THE INPUT ->
-- ==== Sys2Proof/Laws/Invariants.lean ====
section
/-! SUPPORT. The shared operations that work on Path Engines keep them in order (State.enginesOk): one lemma each. -/

-- One thread: as one text the package would start more than the memory limit lets through.
set_option Elab.async false

namespace Sys2Proof.Machine

/-- Engines left as they stand stay in order. -/
theorem enginesOk_of_engine {s t : State} (h : t.engine = s.engine) (hs : s.enginesOk) : t.enginesOk := by
  intro c; rw [h]; exact hs c

/-- One engine replaced by one in order. -/
theorem State.enginesOk.setEngine {s : State} (hs : s.enginesOk) {c : Chan} {e : Engine} (he : e.Ok) :
    (s.setEngine c e).enginesOk := by
  intro d
  by_cases h : d = c
  · subst h; rw [State.engine_setEngine]; exact he
  · rw [State.engine_setEngine_ne _ _ _ _ h]; exact hs d

theorem Engine.reset_ok : Engine.reset.Ok where
  ring := rfl
  release := by decide
  tail := by decide
  path := Path.reset_ok
  pendingPath := by intro p hp; cases hp
  pendingStamps := by intro p hp; cases hp

theorem State.afterReset_enginesOk (st n : Nat) (pins : Pins) (q : List Instr) :
    (State.afterReset st n pins q).enginesOk := by
  intro c; fin_cases c <;> exact Engine.reset_ok

/-! ## Play -/

theorem State.enginesOk.playState {s : State} (hs : s.enginesOk) (c : Chan) : (s.playState c).Ok :=
  ⟨(hs c).path, (hs c).ring⟩

theorem State.enginesOk.putPlay {s : State} (hs : s.enginesOk) {c : Chan} {x : PlayState} (hx : x.Ok) :
    (s.putPlay c x).enginesOk := by
  refine enginesOk_of_engine (s := s.setEngine c { s.engine c with path := x.path, ring := x.ring }) ?_ ?_
  · unfold State.putPlay; simp
  · exact hs.setEngine { hs c with ring := hx.ring, path := hx.path }

theorem takeOne_enginesOk {s : State} (hs : s.enginesOk) (c : Chan) : (takeOne c s).enginesOk := by
  unfold takeOne
  have h1 : (s.headTaken c).Ok (s.playState c).path := (hs.playState c).takeHead _ _ _
  exact enginesOk_of_engine (endPlay_engine _ _ _) (hs.putPlay ((hs.playState c).took h1))

theorem takeWhen_enginesOk {s : State} (hs : s.enginesOk) (p : Record → Bool) (c : Chan) :
    (takeWhen p c s).enginesOk := by
  unfold takeWhen; split
  · exact takeOne_enginesOk hs c
  · exact hs

theorem completeAndGoOn_enginesOk {s : State} (hs : s.enginesOk) (c : Chan) (pos : Nat) (q : Option Nat)
    (hp : pos < Config.ringSize) : (completeAndGoOn c pos q s).enginesOk := by
  unfold completeAndGoOn
  dsimp only
  have h1 : (goOn (s.evalAt (s.engine c).path.latest) s.cueSet (s.engine c).tail
      ((s.playState c).completed (s.evalAt (s.engine c).path.latest) pos q)).1.Ok :=
    PlayState.Ok.playLoop _ _ _ _ ((hs.playState c).completed _ _ _ hp)
  exact enginesOk_of_engine (endPlay_engine _ _ _) (hs.putPlay h1)

theorem playPath_enginesOk {s : State} (hs : s.enginesOk) (c : Chan) (now t : Nat) (first : Bool) :
    (playPath c now t first s).enginesOk := by
  have h1 := hs.putPlay (c := c) ((hs.playState c).playEval (s.evalAt t) first s.cueSet (s.engine c).tail)
  unfold playPath
  dsimp only
  split
  · exact enginesOk_of_engine (by simp) h1
  · split
    · exact enginesOk_of_engine (by simp) h1
    · exact enginesOk_of_engine (by simp) h1
  · exact enginesOk_of_engine (by simp) h1

theorem playBeat_enginesOk {s : State} (hs : s.enginesOk) (c : Chan) (now t k : Nat) (first : Bool) :
    (playBeat c now t k first s).enginesOk := by
  unfold playBeat
  split
  · exact playPath_enginesOk hs _ _ _ _
  · exact enginesOk_of_engine (by simp) hs
  · exact enginesOk_of_engine (by simp) hs
  · exact enginesOk_of_engine (by simp) hs

theorem stateBeat_enginesOk {s : State} (hs : s.enginesOk) (c : Chan) (now : Nat) (t : Option Nat) (k : Nat) (first : Bool) :
    (stateBeat c now t k first s).enginesOk := by
  cases t with
  | none => exact enginesOk_of_engine (stateBeat_engine_none _ _ _ _ _) hs
  | some t =>
    unfold stateBeat
    (repeat' split) <;> first
      | exact hs
      | (rename_i h; cases h; done)
      | exact playBeat_enginesOk hs _ _ _ _ _
      | exact enginesOk_of_engine (by simp) hs

theorem driveBeat_enginesOk {s : State} (hs : s.enginesOk) (now : Nat) (t : Option Nat) (k : Nat) (first : Bool) (c : Chan) :
    (driveBeat now t k first c s).enginesOk := by
  unfold driveBeat; split
  · exact stateBeat_enginesOk (enginesOk_of_engine (by simp) hs) _ _ _ _ _
  · exact hs

theorem issueBeat_enginesOk {s : State} (hs : s.enginesOk) (e k : Nat) (t : Option Nat) (first : Bool) :
    (issueBeat e k t first s).enginesOk := by
  unfold issueBeat
  dsimp only
  have h0 : (consumeCues (noteTakeSubBeat t { s with timer := { s.timer with latest := some e } })).enginesOk :=
    enginesOk_of_engine (by simp) hs
  have h1 := eachChannel_keeps State.enginesOk (driveBeat (e * Config.tick) t k first)
    (fun c s h => driveBeat_enginesOk h _ _ _ _ c) _ h0
  refine enginesOk_of_engine ?_ h1
  simp

theorem foldl_enginesOk {α : Type} (f : State → α → State) (h : ∀ s x, s.enginesOk → (f s x).enginesOk) (l : List α) :
    ∀ s : State, s.enginesOk → (l.foldl f s).enginesOk := by
  induction l with
  | nil => intro s hs; exact hs
  | cons x xs ih => intro s hs; exact ih _ (h s x hs)

theorem catchUp_enginesOk {s : State} (hs : s.enginesOk) (e : Nat) : (catchUp e s).enginesOk := by
  unfold catchUp; split
  · exact foldl_enginesOk (fun s j => issueBeat e j (s.takeSubBeat j) false s)
      (fun s j h => issueBeat_enginesOk h _ _ _ _) _ s hs
  · exact hs

theorem beatN_enginesOk {s : State} (hs : s.enginesOk) (locking rolled : Bool) (e : Nat) :
    (beatN locking rolled e s).enginesOk := by
  have h1 : (countDown s).enginesOk := enginesOk_of_engine (countDown_engine _) hs
  unfold beatN
  dsimp only
  split
  · exact h1
  · exact issueBeat_enginesOk h1 _ _ _ _

theorem framePulse_enginesOk {s : State} (hs : s.enginesOk) (locking : Bool) (e d : Nat) :
    (framePulse locking e d s).enginesOk := by
  have h1 : State.enginesOk (beforeBeatN e { s with timer := { s.timer with period := some d } }) := by
    have h0 : State.enginesOk { s with timer := { s.timer with period := some d } } := hs
    unfold beforeBeatN
    exact enginesOk_of_engine (latchPending_engine _ _) (catchUp_enginesOk h0 e)
  have h2 := beatN_enginesOk h1 locking (State.rolls (beforeBeatN e { s with timer := { s.timer with period := some d } })) e
  unfold framePulse
  dsimp only
  refine enginesOk_of_engine ?_ h2
  simp

/-! ## Positioning -/

theorem newestAtOrBefore_mem {t : List Checkpoint} {g : Nat} {q : Checkpoint} (h : newestAtOrBefore t g = some q) :
    q ∈ t := by
  unfold newestAtOrBefore at h
  exact (List.mem_filter.1 (List.mem_of_getLast? h)).1

theorem restoredPath_ok {p : Path} (h : p.Ok) {q : Checkpoint} (hq : q ∈ p.table) : (restoredPath p q).Ok where
  head := h.places q hq
  stack := (h.copies q hq).1
  opens := (h.copies q hq).2
  progress := by intro x hx; cases hx
  zero := Nat.zero_le _
  table := le_trans (List.length_filter_le _ _) h.table
  places := fun x hx => h.places x (List.mem_filter.1 hx).1
  copies := fun x hx => h.copies x (List.mem_filter.1 hx).1

theorem positionNew_ok {e : Engine} (h : e.Ok) (id n s : Nat) : (positionNew id n s e).1.Ok := by
  unfold positionNew
  split
  · split
    · exact { h with pendingPath := by (intro p hp; cases hp), pendingStamps := by (intro p hp; cases hp) }
    · refine { h with pendingPath := ?_, pendingStamps := ?_ }
      · intro p hp; cases hp
        exact { Path.reset_ok with head := ringStep_lt _ _ }
      · intro p hp x hx; cases hp
        rw [List.mem_singleton.1 hx]; exact h.release
  · exact { h with pendingPath := by (intro p hp; cases hp), pendingStamps := by (intro p hp; cases hp) }

theorem positionRestore_ok {e : Engine} (h : e.Ok) (id n s : Nat) : (positionRestore id n s e).1.Ok := by
  unfold positionRestore
  split
  · rename_i q hq
    refine { h with pendingPath := ?_, pendingStamps := ?_ }
    · intro p hp; cases hp
      exact restoredPath_ok h.path (newestAtOrBefore_mem hq)
    · intro p hp x hx; cases hp; cases hx
  · exact { h with pendingPath := by (intro p hp; cases hp), pendingStamps := by (intro p hp; cases hp) }

theorem ringWf_stamps (l : List (Nat × Stamp)) : ∀ {r : List (Nat × Entry)}, ringWf r = true →
    (∀ x ∈ l, x.1 < Config.ringSize) → ringWf (l.foldl (fun r x => ringStamp r x.1 x.2) r) = true := by
  induction l with
  | nil => intro r h _; exact h
  | cons x xs ih =>
    intro r h hx
    exact ih (ringWf_ringStamp _ h (hx x (by simp))) (fun y hy => hx y (List.mem_cons_of_mem _ hy))

theorem Engine.Ok.commit {e : Engine} (h : e.Ok) {p : Positioning} (hp : e.positioning = some p) (g : Nat) :
    (e.commit g p).Ok where
  ring := ringWf_stamps _ h.ring (h.pendingStamps p hp)
  release := h.release
  tail := h.tail
  path := (h.pendingPath p hp).congr rfl rfl rfl rfl rfl
  pendingPath := by intro q hq; cases hq
  pendingStamps := by intro q hq; cases hq

theorem discardChannel_enginesOk {s : State} (hs : s.enginesOk) (code : ScanCode) (g : Nat) (c : Chan) :
    (discardChannel code g c s).enginesOk := by
  unfold discardChannel; split
  · refine enginesOk_of_engine (by simp; rfl) (hs.setEngine (c := c) (e := { s.engine c with positioning := none, scan := _ }) ?_)
    exact { hs c with pendingPath := by (intro p hp; cases hp), pendingStamps := by (intro p hp; cases hp) }
  · exact hs

theorem discardArm_enginesOk {s : State} (hs : s.enginesOk) (a : ArmFlight) (r : Result) (code : ScanCode) :
    (discardArm a r code s).enginesOk := by
  have h1 := eachChannel_keeps State.enginesOk (discardChannel code (s.take.s * s.subBeats))
    (fun c s h => discardChannel_enginesOk h _ _ c) s hs
  unfold discardArm
  dsimp only
  refine enginesOk_of_engine ?_ h1
  rw [addOutcome_engine]
  split <;> simp

theorem commitChannel_enginesOk {s : State} (hs : s.enginesOk) (g : Nat) (c : Chan) : (commitChannel g c s).enginesOk := by
  have key : ∀ s1 : State, s1.enginesOk → ∀ x : Int,
      (if (s.drive c).state = .faulted then s1
       else match (s.drive c).source with
        | some .path => s1.setDrive c ((s.drive c).beginSeek x)
        | some .follow => s1.setDrive c { s.drive c with follow := .waiting }
        | some .wheel => s1.setDrive c { s.drive c with state := .ready }
        | none => s1).enginesOk := by
    intro s1 h1 x
    split
    · exact h1
    · split
      · exact enginesOk_of_engine (State.setDrive_engine _ _ _) h1
      · exact enginesOk_of_engine (State.setDrive_engine _ _ _) h1
      · exact enginesOk_of_engine (State.setDrive_engine _ _ _) h1
      · exact h1
  unfold commitChannel
  refine key _ ?_ _
  split
  · rename_i p hp
    exact hs.setEngine ((hs c).commit hp g)
  · exact hs

theorem commitArm_enginesOk {s : State} (hs : s.enginesOk) (a : ArmFlight) : (commitArm a s).enginesOk := by
  have h1 := eachChannel_keeps State.enginesOk (commitChannel (s.take.s * s.subBeats))
    (fun c s h => commitChannel_enginesOk h _ c) s hs
  unfold commitArm
  dsimp only
  refine enginesOk_of_engine ?_ h1
  rw [checkArmed_engine]
  split <;> simp

theorem entryChecks_enginesOk (a : ArmFlight) (cs : List Chan) : ∀ {s : State}, s.enginesOk →
    (entryChecks a cs s).1.enginesOk := by
  induction cs with
  | nil => intro s hs; exact hs
  | cons c cs ih =>
    intro s hs
    have h1 : (entryCheck a c s).1.enginesOk := by
      unfold entryCheck
      split
      · exact hs
      · split
        · exact hs
        · split
          · unfold positionChannel
            dsimp only
            split
            · exact hs.setEngine (positionNew_ok (hs c) _ _ _)
            · exact hs.setEngine (positionRestore_ok (hs c) _ _ _)
          · split <;> exact hs
          · exact hs
    unfold entryChecks
    split
    · rename_i t ht; rw [ht] at h1; exact ih h1
    · rename_i t r ht; rw [ht] at h1; exact h1

theorem Engine.scanRun_ok {e : Engine} (h : e.Ok) {p : Positioning} (hp : e.positioning = some p) (id n g : Nat) :
    (e.scanRun id n g p).1.Ok :=
  ScanState.Ok.scanLoop _ _ _ _ _ _ ⟨h.pendingPath p hp, h.pendingStamps p hp⟩

theorem positioned_enginesOk {s : State} (hs : s.enginesOk) (c : Chan) (p : Positioning) {x : ScanState} (hx : x.Ok) :
    (positioned c p x s).enginesOk := by
  unfold positioned
  refine hs.setEngine { hs c with pendingPath := ?_, pendingStamps := ?_ }
  · intro q hq; cases hq; exact hx.path
  · intro q hq; cases hq; exact hx.stamps

theorem scanRefused_enginesOk {s : State} (hs : s.enginesOk) (c : Chan) (code : ScanCode) (k : Option FaultKind)
    (x : ScanState) : (scanRefused c code k x s).enginesOk := by
  unfold scanRefused
  exact hs.setEngine
    { hs c with pendingPath := by (intro p hp; cases hp), pendingStamps := by (intro p hp; cases hp) }

/-! ## Ring requests -/

theorem foldl_nearer_lt (e : Engine) (l : List Nat) : ∀ {x : Nat}, x < Config.ringSize → (∀ p ∈ l, p < Config.ringSize) →
    l.foldl e.nearer x < Config.ringSize := by
  induction l with
  | nil => intro x hx _; exact hx
  | cons p ps ih =>
    intro x hx hp
    refine ih ?_ (fun y hy => hp y (List.mem_cons_of_mem _ hy))
    unfold Engine.nearer
    split
    · exact hp p (by simp)
    · exact hx

theorem Engine.Ok.limits {e : Engine} (h : e.Ok) : ∀ p ∈ e.limits, p < Config.ringSize := by
  intro p hp
  rcases List.mem_append.1 hp with hp | hp
  · obtain ⟨l, hl, rfl⟩ := List.mem_map.1 hp
    exact h.path.opens l hl
  · cases hg : e.path.progress with
    | none => rw [hg] at hp; cases hp
    | some x =>
      rw [hg] at hp
      simp at hp
      subst hp
      exact h.path.progress x hg

theorem Engine.Ok.moveRelease {e : Engine} (h : e.Ok) {x : Nat} (hx : x < Config.ringSize) : (e.moveRelease x).Ok where
  ring := h.ring
  release := hx
  tail := h.tail
  path := { h.path with
    table := le_trans (List.length_filter_le _ _) h.path.table
    places := fun q hq => h.path.places q (List.mem_filter.1 hq).1
    copies := fun q hq => h.path.copies q (List.mem_filter.1 hq).1 }
  pendingPath := h.pendingPath
  pendingStamps := h.pendingStamps

theorem Engine.Ok.releaseTo {e : Engine} (h : e.Ok) {x : Nat} (hx : x < Config.ringSize) : e.releaseTo x < Config.ringSize :=
  foldl_nearer_lt e _ hx h.limits

theorem Engine.Ok.cleared {e : Engine} (h : e.Ok) : e.cleared.Ok where
  ring := rfl
  release := by show 0 < Config.ringSize; decide
  tail := by show 0 < Config.ringSize; decide
  path :=
    { head := by (show 0 < Config.ringSize; decide)
      stack := Nat.zero_le _
      opens := by intro l hl; cases hl
      progress := by intro x hx; cases hx
      zero := h.path.zero
      table := Nat.zero_le _
      places := by intro q hq; cases hq
      copies := by intro q hq; cases hq }
  pendingPath := h.pendingPath
  pendingStamps := h.pendingStamps

end Sys2Proof.Machine
end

YOUR OBJECTIVE -> Reproduce only this range: the first line of the data above through the line with "tail := by decide", both included, exactly as written.

RESPONSE AREA ->
-- ==== Sys2Proof/Laws/Invariants.lean ====
section
/-! SUPPORT. The shared operations that work on Path Engines keep them in order (State.enginesOk): one lemma each. -/

-- One thread: as one text the package would start more than the memory limit lets through.
set_option Elab.async false

namespace Sys2Proof.Machine

/-- Engines left as they stand stay in order. -/
theorem enginesOk_of_engine {s t : State} (h : t.engine = s.engine) (hs : s.enginesOk) : t.enginesOk := by
  intro c; rw [h]; exact hs c

/-- One engine replaced by one in order. -/
theorem State.enginesOk.setEngine {s : State} (hs : s.enginesOk) {c : Chan} {e : Engine} (he : e.Ok) :
    (s.setEngine c e).enginesOk := by
  intro d
  by_cases h : d = c
  · subst h; rw [State.engine_setEngine]; exact he
  · rw [State.engine_setEngine_ne _ _ _ _ h]; exact hs d

theorem Engine.reset_ok : Engine.reset.Ok where
  ring := rfl
  release := by decide
  tail := by decide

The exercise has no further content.